For code written in Go we use the standard Go style guides (Effective Go, CodeReviewComments) with a few additional rules that make certain areas stricter than the standard guides. This ensures even better consistency in modern distributed system databases like Thanos, where reliability, performance, and maintainability are extremely important.

Go in Thanos

Development / Code Review #

In this section, we will go through rules that on top of the standard guides that we apply during development and code reviews.

NOTE: If you know that any of those rules can be enabled by some linter, automatically, let us know! (:

Reliability #

The coding style is not purely about what is ugly and what is not. It’s mainly to make sure programs are reliable for running on production 24h per day without causing incidents. The following rules are describing some unhealthy patterns we have seen across the Go community that are often forgotten. Those things can be considered bugs or can significantly increase the chances of introducing a bug.

Defers: Don’t Forget to Check Returned Errors #

It’s easy to forget to check the error returned by a Close method that we deferred.

f, err := os.Open(...)
if err != nil {
    // handle..
}
defer f.Close() // What if an error occurs here?

// Write something to file... etc.

Unchecked errors like this can lead to major bugs. Consider the above example: the *os.File Close method can be responsible for actually flushing to the file, so if an error occurs at that point, the whole write might be aborted! 😱

Always check errors! To make it consistent and not distracting, use our runutil helper package, e.g.:

// Use `CloseWithErrCapture` if you want to close and fail the function or
// method on a `f.Close` error (make sure the `error` return argument is
// named as `err`).
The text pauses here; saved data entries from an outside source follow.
/-- The derived key of a secret, in closed form (R186). -/
def derivedKey (alg : Alg) (secret : List Byte) : List Byte :=
  if secret.length ≤ alg.B then secret ++ zeros (alg.B - secret.length) else digest alg secret ++ zeros (alg.B - alg.N)

theorem deriveKey_eq_derivedKey (x : Instance) (alg : Alg) (secret : List Byte) :
    deriveKey x alg secret = derivedKey alg secret := deriveKey_eq x alg secret

theorem derivedKey_length (alg : Alg) (secret : List Byte) : (derivedKey alg secret).length = alg.B := by
  rw [← deriveKey_eq_derivedKey (freshInstance alg), deriveKey_length]

/-- The block holds a key of `alg`, with the inner pad applied and zeros above it (R187, `10_state.md` R30). -/
structure State.HoldsKey (s : State) (alg : Alg) (key : List Byte) : Prop where
  K : s.K = xorBytes key innerPad ++ zeros (spaceSize - alg.B)
  KALG : s.KALG = alg
  KVALID : s.KVALID = true

/-- HKEY with its payload there: the padded key is stored, the payload taken, nothing else changed but `I`. -/
theorem exec_hkey_stores (alg : Alg) {count : Nat} {s : State} (hc : count ≤ s.din.length) (hK : s.K.wf) :
    ∃ t, exec (.hkey alg count) s = .next t ∧ t.HoldsKey alg (derivedKey alg (s.din.take count)) ∧
      t.din = s.din.drop count ∧ t.activity = .idle ∧ t.D = s.D ∧ t.O = s.O ∧ sameError s t ∧ sameOutput s t ∧
      sameHost s t := by
  refine ⟨_, exec_hkey_of_le hc, ⟨?_, rfl, rfl⟩, rfl, rfl, rfl, rfl, ⟨rfl, rfl⟩, ⟨rfl, rfl, rfl⟩, rfl, rfl, rfl, rfl⟩
  exact (keyRegister_eq (deriveKey_length ..) hK).trans (by rw [deriveKey_eq_derivedKey])

/-- Settles O45: the key register after HKEY, and the field that alone can be wrong in its word. -/
theorem hkeyStoresPaddedKey : Obligations.HkeyStoresPaddedKey := by
  unfold Obligations.HkeyStoresPaddedKey
  refine ⟨fun alg count s hc hK => ?_, fun w s hop => ?_⟩
  · obtain ⟨t, ht, ⟨hkey, hKALG, hKVALID⟩, hdin, hact, hD, hO, herr, hout, hhost⟩ := exec_hkey_stores alg hc hK
    obtain ⟨hvalid, halg⟩ := status_key t
    refine ⟨t, ht, ?_, hKALG, hKVALID, ?_, ?_, hdin, (busy_eq_false_iff t).mpr hact, hD, hO, herr, hout, hhost⟩
    · rw [hkey, derivedKey, List.length_take, Nat.min_eq_left hc]
      rfl
    · rw [hvalid, hKVALID]
      rfl
    · rw [halg, hKALG]
  · exact checkCommand_eq_ite (o := .hkey) hop (by decide) s (not_congr (fieldsFit_hkey_iff w)).symm

/-! ## HSIGN -/

theorem fieldsFit_hsign_iff (w : Word32) : fieldsFit .hsign w ↔ w.extractLsb' 4 2 = 0#2 ∧ w.extractLsb' 6 2 = 0#2 := by
  simp [fieldsFit, Op.algless, Op.countless, and_comm]

/-- The MAC of a message under the contents of the key register, in closed form (R188). -/
def macOf (K : Memory) (alg : Alg) (msg : List Byte) : List Byte :=
  digest alg (xorBytes (K.take alg.B) (innerPad ^^^ outerPad) ++ digest alg (K.take alg.B ++ msg))

theorem macOf_length (K : Memory) (alg : Alg) (msg : List Byte) : (macOf K alg msg).length = alg.N := digest_length ..

/-- HSIGN with a key and its payload there: the MAC is written, the payload taken, nothing else changed but `I` and
`O`. -/
theorem exec_hsign_signs {count : Nat} {s : State} (hk : s.KVALID = true) (hc : count ≤ s.din.length) :
    ∃ t, exec (.hsign count) s = .next t ∧ wroteOutput (macOf s.K s.KALG (s.din.take count)) s t ∧
      t.din = s.din.drop count ∧ t.D = s.D ∧ sameKey s t ∧ sameError s t ∧ sameHost s t := by
  refine ⟨_, exec_hsign_of_le hk hc, ?_, rfl, rfl, ⟨rfl, rfl, rfl⟩, ⟨rfl, rfl⟩, rfl, rfl, rfl, rfl⟩
  rw [macOf, ← sign_eq s.I s.O]
  exact emit_wrote _ _

/-- Settles O46: the MAC in closed form, and the word's form before the key. -/
theorem hsignOutputsMac : Obligations.HsignOutputsMac := by
  unfold Obligations.HsignOutputsMac
  refine ⟨fun count s hc hk => ?_, fun w s hop => ?_⟩
  · obtain ⟨t, ht, hout, hframe⟩ := exec_hsign_signs hk hc
    exact ⟨t, _, ht, hout, macOf_length .., rfl, hframe⟩
  · rw [checkCommand_of_code (o := .hsign) hop, ← ite_not]
    refine if_congr ?_ rfl ?_
    · rw [fieldsFit_hsign_iff, not_and_or]
    · cases s.KVALID <;> rfl

/-! ## HKEY and then HSIGN -/

/-- Under the register that HKEY stores, the MAC is the HMAC: the outer pad on a key with the inner pad applied is the
XOR of the two. -/
theorem macOf_keyRegister {alg : Alg} {key : List Byte} (hkey : key.length = alg.B) (above msg : List Byte) :
    macOf (xorBytes key innerPad ++ above) alg msg = hmacOf alg key msg := by
  have htake : (xorBytes key innerPad ++ above).take alg.B = xorBytes key innerPad :=
    List.take_left' (by rw [xorBytes_length, hkey])
  have hpads : innerPad ^^^ (innerPad ^^^ outerPad) = outerPad := by decide
  rw [macOf, htake, xorBytes_xorBytes, hpads, hmacOf]

/-- HSIGN of the message that is there writes its HMAC under the key held. -/
theorem exec_hsign_hmac {alg : Alg} {secret msg rest : List Byte} {s : State}
    (h : s.HoldsKey alg (derivedKey alg secret)) (hdin : s.din = msg ++ rest) :
    ∃ t, exec (.hsign msg.length) s = .next t ∧ wroteOutput (hmacOf alg (derivedKey alg secret) msg) s t ∧
      t.din = rest ∧ t.D = s.D ∧ sameHost s t := by
  obtain ⟨t, ht, hwrote, hdint, hD, -, -, hhost⟩ := exec_hsign_signs (count := msg.length) h.KVALID (by simp [hdin])
  rw [hdin, List.take_left, h.K, h.KALG, macOf_keyRegister (derivedKey_length ..)] at hwrote
  rw [hdin, List.drop_left] at hdint
  exact ⟨t, ht, hwrote, hdint, hD, hhost⟩

/-- HKEY of the secret that is there stores the key derived from it. -/
theorem exec_hkey_secret (alg : Alg) {secret rest : List Byte} {s : State} (hK : s.K.wf)
    (hdin : s.din = secret ++ rest) :
    ∃ t, exec (.hkey alg secret.length) s = .next t ∧ t.HoldsKey alg (derivedKey alg secret) ∧ t.din = rest ∧
      t.activity = .idle ∧ t.D = s.D ∧ sameOutput s t ∧ sameHost s t := by
  obtain ⟨t, ht, hkey, hdint, hact, hD, -, -, hout, hhost⟩ :=
    exec_hkey_stores alg (count := secret.length) (by simp [hdin]) hK
  rw [hdin, List.take_left] at hkey
  rw [hdin, List.drop_left] at hdint
  exact ⟨t, ht, hkey, hdint, hact, hD, hout, hhost⟩

/-- Settles O47: the stored register makes the MAC the HMAC. -/
theorem keyThenSignIsHmac : Obligations.KeyThenSignIsHmac := by
  unfold Obligations.KeyThenSignIsHmac
  intro alg secret msg rest s hK hdin
  obtain ⟨t, ht, hkey, hdint, -, hD, hout, -⟩ := exec_hkey_secret alg hK (hdin.trans (List.append_assoc ..))
  obtain ⟨u, hu, hwrote, hdinu, hDu, -⟩ := exec_hsign_hmac hkey hdint
  refine ⟨t, u, ht, hu, hwrote, ?_, hdinu, hDu.trans hD⟩
  rw [hwrote.1, output_of_sameOutput hout]
  rfl

/-! ## The key leaves only as a MAC -/

/-- The state with other contents of the key register. -/
def State.setK (K : Memory) (s : State) : State := { s with K := K }

/-- Outcomes that differ in the key register at most, one of them from a state with other contents of it. -/
theorem nextSameButKey_of_setK {r r' : Result} {t : State} (K : Memory) (h : r = .next t) (h' : r' = .next (t.setK K)) :
    nextSameButKey r r' :=
  ⟨t, t.setK K, h, h', rfl⟩

theorem refuseCommand_sameButKey (e : CmdError) (count : Nat) (K : Memory) (s : State) :
    nextSameButKey (refuseCommand e count s) (refuseCommand e count (s.setK K)) := by
  rcases Nat.lt_or_ge s.din.length count with hc | hc
  · exact nextSameButKey_of_setK K (refuseCommand_of_lt hc) (refuseCommand_of_lt (s := s.setK K) hc)
  · have hrec := recordError_comm e (State.setK K) (s.dropInput count) rfl fun _ _ => rfl
    exact nextSameButKey_of_setK K (refuseCommand_of_le hc) ((refuseCommand_of_le (s := s.setK K) hc).trans
      (congrArg Host.Outcome.next (congrArg State.complete hrec)))

/-- A command that waits for its payload has not read the key register. -/
theorem exec_sameButKey_of_lt {i : Instr} {s : State} (K : Memory) (hc : s.din.length < i.count)
    (hk : i.op = .hsign → s.KVALID = true) : nextSameButKey (exec i s) (exec i (s.setK K)) :=
  nextSameButKey_of_setK K (exec_of_lt hc hk) (exec_of_lt (s := s.setK K) hc hk)

/-- A command that runs and is no HSIGN leads to states that differ in the key register at most; HKEY overwrites
the key whatever it was. -/
theorem exec_sameButKey_of_le {i : Instr} {s : State} (K : Memory) (hop : i.op ≠ .hsign) (hc : i.count ≤ s.din.length) :
    nextSameButKey (exec i s) (exec i (s.setK K)) := by
  cases i with
  | init alg => exact nextSameButKey_of_setK K (exec_init alg s) rfl
  | reset => exact nextSameButKey_of_setK K (exec_reset s) rfl
  | update count =>
    have hupd := updateD_comm (s.din.take count) (State.setK K) (s.dropInput count) rfl rfl fun _ _ => rfl
    exact nextSameButKey_of_setK K (exec_update_of_le hc) ((exec_update_of_le (s := s.setK K) hc).trans
      (congrArg Host.Outcome.next (congrArg State.complete hupd)))
  | result =>
    cases hph : s.D.PHASE with
    | absorb => exact nextSameButKey_of_setK K (exec_result_absorb hph) (exec_result_absorb (s := s.setK K) hph)
    | final => exact nextSameButKey_of_setK K (exec_result_final hph) (exec_result_final (s := s.setK K) hph)
  | digest alg count =>
    exact nextSameButKey_of_setK K (exec_digest_of_le hc) (exec_digest_of_le (s := s.setK K) hc)
  | hkey alg count => exact ⟨_, _, exec_hkey_of_le hc, exec_hkey_of_le (s := s.setK K) hc, rfl⟩
  | hsign count => exact absurd rfl hop
  | clrerr => exact nextSameButKey_of_setK K (exec_clrerr s) rfl

/-- Outputs of one length under two key registers leave states that differ in the register and the output alone. -/
theorem emit_sameButKey (u : State) (K : Memory) {mac mac' : List Byte} (h : mac'.length = mac.length) :
    sameButKey (u.emit mac)
      { (u.setK K).emit mac' with taken := (u.emit mac).taken, dout := (u.emit mac).dout } := by
  simp [sameButKey, State.setK, State.emit, State.drain, h]

/-- Settles O49: no command but HSIGN reads the key register to write anything else, and HSIGN reads it for the MAC. -/
theorem keyLeavesOnlyAsMac : Obligations.KeyLeavesOnlyAsMac := by
  unfold Obligations.KeyLeavesOnlyAsMac
  intro s s' hs
  obtain ⟨K, rfl⟩ : ∃ K, s' = s.setK K := ⟨_, hs⟩
  refine ⟨fun i hop => ?_, fun e count => refuseCommand_sameButKey e count K s, fun count h => ?_,
    fun count hk hc => ?_⟩
  · rcases Nat.lt_or_ge s.din.length i.count with hc | hc
    · exact exec_sameButKey_of_lt K hc fun h => absurd h hop
    · exact exec_sameButKey_of_le K hop hc
  · cases hk : s.KVALID with
    | false =>
      rw [exec_hsign_nokey hk, exec_hsign_nokey (s := s.setK K) hk]
      exact refuseCommand_sameButKey .nokey count K s
    | true => exact exec_sameButKey_of_lt (i := .hsign count) K (h.resolve_left (by simp [hk])) fun _ => hk
  · exact ⟨_, _, _, _, exec_hsign_of_le hk hc, exec_hsign_of_le (s := s.setK K) hk hc, emit_output .., emit_output ..,
      sign_length .., sign_length .., emit_wrote _ _, emit_wrote _ _,
      emit_sameButKey _ K ((sign_length ..).trans (sign_length ..).symm)⟩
If the error is already present, `CloseWithErrCapture`
// will append (not wrap) the `f.Close` error if any.
defer runutil.CloseWithErrCapture(&err, f, "close file")

// Use `CloseWithLogOnErr` if you want to close and log error on `Warn`
// level on a `f.Close` error.
defer runutil.CloseWithLogOnErr(logger, f, "close file")
Avoid 🔥
func writeToFile(...) error {
    f, err := os.Open(...)
    if err != nil {
        return err
    }
    defer f.Close() // What if an error occurs here?
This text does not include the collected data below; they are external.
-- ==== Sys2Proof/Machine/Intake.lean ====
section
/-! DEFINITION. The intake: entries of the Post FIFO (R174), sweeps (R175) and takes (R176, R177). -/
namespace Sys2Proof.Machine

/-- The oldest Post FIFO entry is removed: a stray, or the cell whose read begins (R174). -/
def State.takePosted (s : State) : State :=
  if s.exchange.part = .running ∧ s.exchange.take = none then
    match s.exchange.postFifo with
    | [] => s
    | c :: rest =>
      let s := { s with exchange := { s.exchange with postFifo := rest } }
      if Config.numCells ≤ c ∨ s.isHeld c then s.strayPost else s.setTake (some { cell := c, bySweep := false })
  else s

/-- The intake takes from the Post FIFO (R174). -/
def execPostFifoIntake (s : State) : Host.Outcome State Fault Refusal := .next s.takePosted

/-- The sweep that has begun visits its first cell; where the read of a sweep that has ended is still in flight, once that has
ended (R175). -/
def State.firstVisit (s : State) : State :=
  if s.exchange.sweep.reading.isSome then s.setSweep { s.exchange.sweep with active := true, leftover := true } else s.sweepOn 0

/-- A sweep begins and the timer stops at 0 (R175). -/
def State.beginSweep (s : State) : State :=
  if s.exchange.part = .running ∧ s.exchange.control.intake ≠ .notified ∧ s.exchange.sweep.active = false then
    (s.setSweepTimer false).firstVisit
  else s

/-- The sweep timer reaches SWEEP_MS (R175). -/
def execSweep (s : State) : Host.Outcome State Fault Refusal := .next s.beginSweep

/-- The sweep has found cell c POSTED: its take begins, or waits for the take in progress to end (R175, R176). -/
def State.foundPosted (s : State) (c : Nat) : State :=
  match s.exchange.take with
  | none => (s.setSweep { active := true, reading := none }).setTake (some { cell := c, bySweep := true })
  | some _ => s.setSweep { active := true, reading := none, waiting := some c }

/-- The read that a sweep left behind has ended: a sweep that has begun since then visits its first cell. -/
def State.leftoverEnds (s : State) : State :=
  let active := s.exchange.sweep.active
  let s := s.setSweep { active := active, reading := none }
  if active then s.sweepOn 0 else s

/-- The read of the visited cell's leading 8 bytes ends: a POSTED hand leads to a take, any other is passed over (R175). -/
def State.visited (s : State) (lead : BitVec 64) : State :=
  match s.exchange.sweep.reading with
  | none => s
  | some c =>
    if s.exchange.sweep.leftover || !s.exchange.sweep.active then s.leftoverEnds
    else if s.isHeld c || lead.toNat % 256 != handPosted then s.sweepOn (c + 1)
    else s.foundPosted c

/-- The end of a sweep's visit (R175). -/
def execSweepVisit (lead : BitVec 64) (s : State) : Host.Outcome State Fault Refusal := .next (s.visited lead)

/-- A reposted cell's entry leaves the Answer Queue at its take (R176); in RESTARTING the queue keeps its entries (R195, log
entry 11). -/
def State.dropAnswered (s : State) (c : Nat) : State :=
  if c ∈ s.exchange.answerQueue ∧ s.exchange.part ≠ .restarting then
    s.shrinkAnswers (s.exchange.answerQueue.filter (fun x => x != c))
  else s

/-- Step 2 of R176: the cell's entry leaves the Answer Queue if it is there, and TAKEN is written into the hand. -/
def State.markTaken (s : State) (c : Nat) : State := (s.dropAnswered c).poke (s.cellAddress c 0) [BitVec.ofNat 8 handTaken]

/-- Steps 3 and 4 of R176 and the common format check (R177): the cell is held and its order awaits validation, or is answered
FORMAT, without a snapshot also for a LOAN_QUERY (log entry 32). -/
def State.hold (s : State) (c : Nat) (copy : Copy) : State :=
  let order : HeldOrder := { cell := c, copy := copy, transfer := none }
  let s := { s with exchange := { s.exchange with held := s.exchange.held ++ [order] } }
  match copy.commonFailure with
  | some d => s.reply c .format d
  | none => { s with exchange := { s.exchange with awaiting := s.exchange.awaiting ++ [c] } }

/-- A take has ended (R175): the sweep goes on behind the cell that it took; a cell that it found POSTED meanwhile is taken, or
passed over where it is held by now. -/
def State.resumeSweep (s : State) (t : Take) : State :=
  match s.exchange.sweep.waiting with
  | some c => if s.isHeld c then s.sweepOn (c + 1) else s.foundPosted c
  | none => if t.bySweep && s.exchange.sweep.active && s.exchange.sweep.reading.isNone then s.sweepOn (t.cell + 1) else s

/-- A take ends (R174, R175, R176): a POSTED copy becomes a held order; any other hand is a stray of the Post FIFO, or is passed
over by the sweep. -/
def State.endTake (s : State) (copy : Copy) : State :=
  match s.exchange.take with
  | none => s
  | some t =>
    let s := s.setTake none
    let s := if copy.hand = handPosted then (s.markTaken t.cell).hold t.cell copy
      else if t.bySweep then s else s.strayPost
    (s.resumeSweep t).tryStop

/-- The whole-cell read, and for a POSTED cell the TAKEN write, have ended without error (R176). -/
def execTake (copy : BitVec 1024) (s : State) : Host.Outcome State Fault Refusal := .next (s.endTake copy)

end Sys2Proof.Machine
end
    // Write something to file...
    return nil
}
Better 🤓
func writeToFile(...) (err error) {
    f, err := os.Open(...)
    if err != nil {
        return err
    }
    // Now all is handled well.
    defer runutil.CloseWithErrCapture(&err, f, "close file")
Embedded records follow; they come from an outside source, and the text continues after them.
-- ==== Sys2Proof/Machine/DeliveryEvents.lean ====
section
/-! DEFINITION. The Delivery Engine: items given to channels (R85), the ends of deliveries (R87) and of write fetches (R91, R101), and
staging errors (R100, R104). -/
namespace Sys2Proof.Machine

/-! ## Items -/

/-- The item on a channel. -/
def State.itemOn (s : State) (ch : Nat) : Option Item := s.engine.items.find? (fun it => it.channel == some ch)

/-- The items after the oldest that has no channel was given one. -/
def giveChannel (items : List Item) (ch : Nat) : List Item :=
  match items with
  | [] => []
  | it :: rest => if it.channel.isNone then { it with channel := some ch } :: rest else it :: giveChannel rest ch

/-- The items take a new value. -/
def State.setItems (s : State) (l : List Item) : State := { s with engine := { items := l } }

/-- An idle channel takes the oldest item of the Delivery Queue (R85, R104). -/
def State.startChannel (s : State) (ch : Nat) : State :=
  if s.working && (s.itemOn ch).isNone then s.setItems (giveChannel s.engine.items ch) else s

/-- A channel begins an item (R85). -/
def execDeliveryItemStart (channel : Fin 8) (s : State) : Host.Outcome State Fault Refusal := .next (s.startChannel channel)

/-- The channel's item has ended. -/
def State.endItem (s : State) (ch : Nat) : State := s.setItems (s.engine.items.filter (fun it => it.channel != some ch))

/-! ## Deliveries -/

/-- The source field of a read (R46). -/
def readSource (led : Bool) (done : Nat) : Source := if done = 0 then .none else if led then .disk else .staged

/-- The count of the transfer in cell c. -/
def State.countOf (s : State) (c : Nat) : Nat := ((s.transfer? c).map (fun t => t.count)).getD 0

/-- A read is answered by the end of its delivery (R40, R41, R48). -/
def State.answerDelivery (s : State) (it : Item) (r : DeliveryResult) : State :=
  let count := s.countOf it.cell
  match r with
  | .complete => s.answerWith it.cell .ok 0 count (readSource it.led count)
  | .bufferError sg n => s.answerWith it.cell .bufferFault sg (min n count) (readSource it.led (min n count))

/-- Where a delivery was stopped: the segment of the failing access is the last it had begun, segments being written in list order
(R33, R48). -/
def stoppedAt (r : DeliveryResult) (count : Nat) : Option Stop :=
  match r with
  | .complete => none
  | .bufferError sg n => some { blocks := min n count, segments := sg + 1 }

/-- The deliveries outstanding of slot k fall by 1: a STALE slot that reaches 0 becomes FREE (R87). -/
def State.lowerDeliveries (s : State) (k : Nat) : State :=
  let v := s.slot k
  if v.state = .stale ∧ v.deliveries ≤ 1 then s.freeSlot k else s.setSlot k { v with deliveries := v.deliveries - 1 }

/-- A delivery on a channel ends (R87); in RESTARTING and HALTED without an answer and without an offer (R104). Its bytes are put
into the host buffer at its end, so that of two deliveries to the same bytes those of the later end stand (the model's choice, log
entry 29). -/
def State.deliveryEnd (s : State) (ch : Nat) (r : DeliveryResult) : State :=
  match s.itemOn ch with
  | none => s
  | some it =>
    if it.fetch then s
    else
      let s := (s.deliverBytes it.slot it.cell (stoppedAt r (s.countOf it.cell))).endItem ch
      if s.serving then ((s.answerDelivery it r).lowerDeliveries it.slot).offerSlot it.slot else s.lowerDeliveries it.slot

/-- A read delivery ends (R87). -/
def execDeliveryEnd (channel : Fin 8) (result : DeliveryResult) (s : State) : Host.Outcome State Fault Refusal :=
  .next (s.deliveryEnd channel result)

/-! ## Write fetches -/

/-- The bay of a slot. -/
def Slot.bayOf (v : Slot) : Nat := (v.place.map (fun p => p.bay)).getD 0

/-- The disk write of slot k is sent on the tag its lead holds (R42, R91). -/
def State.sendWrite (s : State) (k : Nat) : State :=
  let v := s.slot k
  match v.place, v.lead with
  | some p, some c =>
    s.send p.bay (.transfer .write (s.tagOf p.bay c) p)
  | _, _ => s

/-- The drain of slot k enters phase DISK with its bytes. -/
def State.toDisk (s : State) (k : Nat) (data : Option Nat) : State :=
  let v := s.slot k
  s.setSlot k { v with phase := some .disk, data := data.map (fun d => cutData d ((v.place.map (fun p => p.count)).getD 0)) }

/-- What follows an event that ended work of bay b: its heads may ask for a spin-up (R68), and the completion test is made
(R135). -/
def State.workEnded (s : State) (b : Nat) : State := ((s.requestSpinUp b).completionTest b).beginRecords

/-- A fetch that served a doomed write ends: no disk write follows (R91, R103). -/
def State.endDoomed (s : State) (k c : Nat) (cause : Cause) : State := (s.reply c .diskFault cause.code).endDrain k c

/-- A write fetch ends while the part serves orders (R91, R48, R101). -/
def State.fetchServed (s : State) (k c : Nat) (r : FetchResult) : State :=
  let v := s.slot k
  match v.fetchFailure, r with
  | some cause, _ => s.endDoomed k c cause
  | none, .complete d => (s.toDisk k (some d)).sendWrite k
  | none, .bufferError sg => ((s.reply c .bufferFault sg).releaseTag v.bayOf c).endDrain k c
  | none, .stagingError =>
    ((((s.reply c .stagingError k).releaseTag v.bayOf c).spoilSlot k).unblock c).offer .stagingError k 0 1

/-- In HALTED the command tag of a write whose drain can send no disk write is released (R73, R76); in RESTARTING it stays. -/
def State.releaseHalted (s : State) (b c : Nat) : State := if s.exchange.part = .halted then s.releaseTag b c else s

/-- A write fetch ends in RESTARTING or HALTED: the phase becomes DISK and nothing is sent; a staging error makes the slot BAD and
is offered (R104, R164). A fetch that failed leaves its command tag to R73. -/
def State.fetchUnserved (s : State) (k c : Nat) (r : FetchResult) : State :=
  match r with
  | .complete d => s.toDisk k (some d)
  | .bufferError _ => (s.toDisk k none).releaseHalted (s.slot k).bayOf c
  | .stagingError => ((s.spoilSlot k).releaseHalted (s.slot k).bayOf c).offer .stagingError k 0 0

/-- A write fetch on a channel ends (R91). -/
def State.fetchEnd (s : State) (ch : Nat) (r : FetchResult) : State :=
  match s.itemOn ch with
  | none => s
  | some it =>
    if it.fetch then
      let b := (s.slot it.slot).bayOf
      if s.serving then ((s.endItem ch).fetchServed it.slot it.cell r).workEnded b
      else (s.endItem ch).fetchUnserved it.slot it.cell r
    else s

/-- A write fetch ends (R91). -/
def execFetchEnd (channel : Fin 8) (result : FetchResult) (s : State) : Host.Outcome State Fault Refusal :=
  .next (s.fetchEnd channel result)

/-! ## Staging errors -/

/-- The whole blocks a delivery had copied when a staging error ended it: what its channel reports, or 0 for one removed from the
queue (R100, R46). -/
def copiedBy (s : State) (copied : List Nat) (it : Item) : Nat :=
  match it.channel with
  | some ch => min (copied.getD ch 0) (s.countOf it.cell)
  | none => 0

/-- What a delivery ended by a staging error left in its host buffer: it may have begun any segment. -/
def State.leaveCopied (s : State) (copied : List Nat) (it : Item) : State :=
  if it.channel.isSome then
    s.deliverBytes it.slot it.cell (some { blocks := copiedBy s copied it, segments := Config.maxSegments })
  else s

/-- A delivery ended by a staging error is answered (R100 step 1). -/
def State.answerSpoiled (s : State) (copied : List Nat) (it : Item) : State :=
  let n := copiedBy s copied it
  s.answerWith it.cell .stagingError it.slot n (readSource it.led n)

/-- An uncorrectable staging error found by a delivery of slot k (R100); in RESTARTING and HALTED no order is answered (R104). -/
def State.spoiled (s : State) (k : Nat) (copied : List Nat) : State :=
  let ended := s.engine.items.filter (fun it => !it.fetch && it.slot == k)
  let s := ended.foldl (fun s it => s.leaveCopied copied it) s
  let s := if s.serving then ended.foldl (fun s it => s.answerSpoiled copied it) s else s
  let s := (s.setItems (s.engine.items.filter (fun it => it.fetch || it.slot != k))).spoilSlot k
  (s.offer .stagingError k 0 (if s.serving then ended.length else 0)).beginRecords

/-- A read delivery on a channel finds an uncorrectable staging error (R100). -/
def State.stagingErrorOn (s : State) (ch : Nat) (copied : List Nat) : State :=
  match s.itemOn ch with
  | none => s
  | some it => if it.fetch then s else s.spoiled it.slot copied

/-- An uncorrectable staging error (R100). -/
def execStagingError (channel : Fin 8) (copied : List Nat) (s : State) : Host.Outcome State Fault Refusal :=
  .next (s.stagingErrorOn channel copied)

end Sys2Proof.Machine
end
    // Write something to file...
    return nil
}

Exhaust Readers #

One of the most common bugs is forgetting to close or fully read the bodies of HTTP requests and responses, especially on error. If you read the body of such structures, you can use the runutil helper as well:

defer runutil.ExhaustCloseWithLogOnErr(logger, resp.Body, "close response")
Avoid 🔥
resp, err := http.Get("http://example.com/")
if err != nil {
    // handle...
}
defer runutil.CloseWithLogOnErr(logger, resp.Body, "close response")

scanner := bufio.NewScanner(resp.Body)
// If any error happens and we return in the middle of scanning
// body, we can end up with unread buffer, which
// will use memory and hold TCP connection!
for scanner.Scan() {
Better 🤓
resp, err := http.Get("http://example.com/")
if err != nil {
    // handle...
}
defer runutil.ExhaustCloseWithLogOnErr(logger, resp.Body, "close response")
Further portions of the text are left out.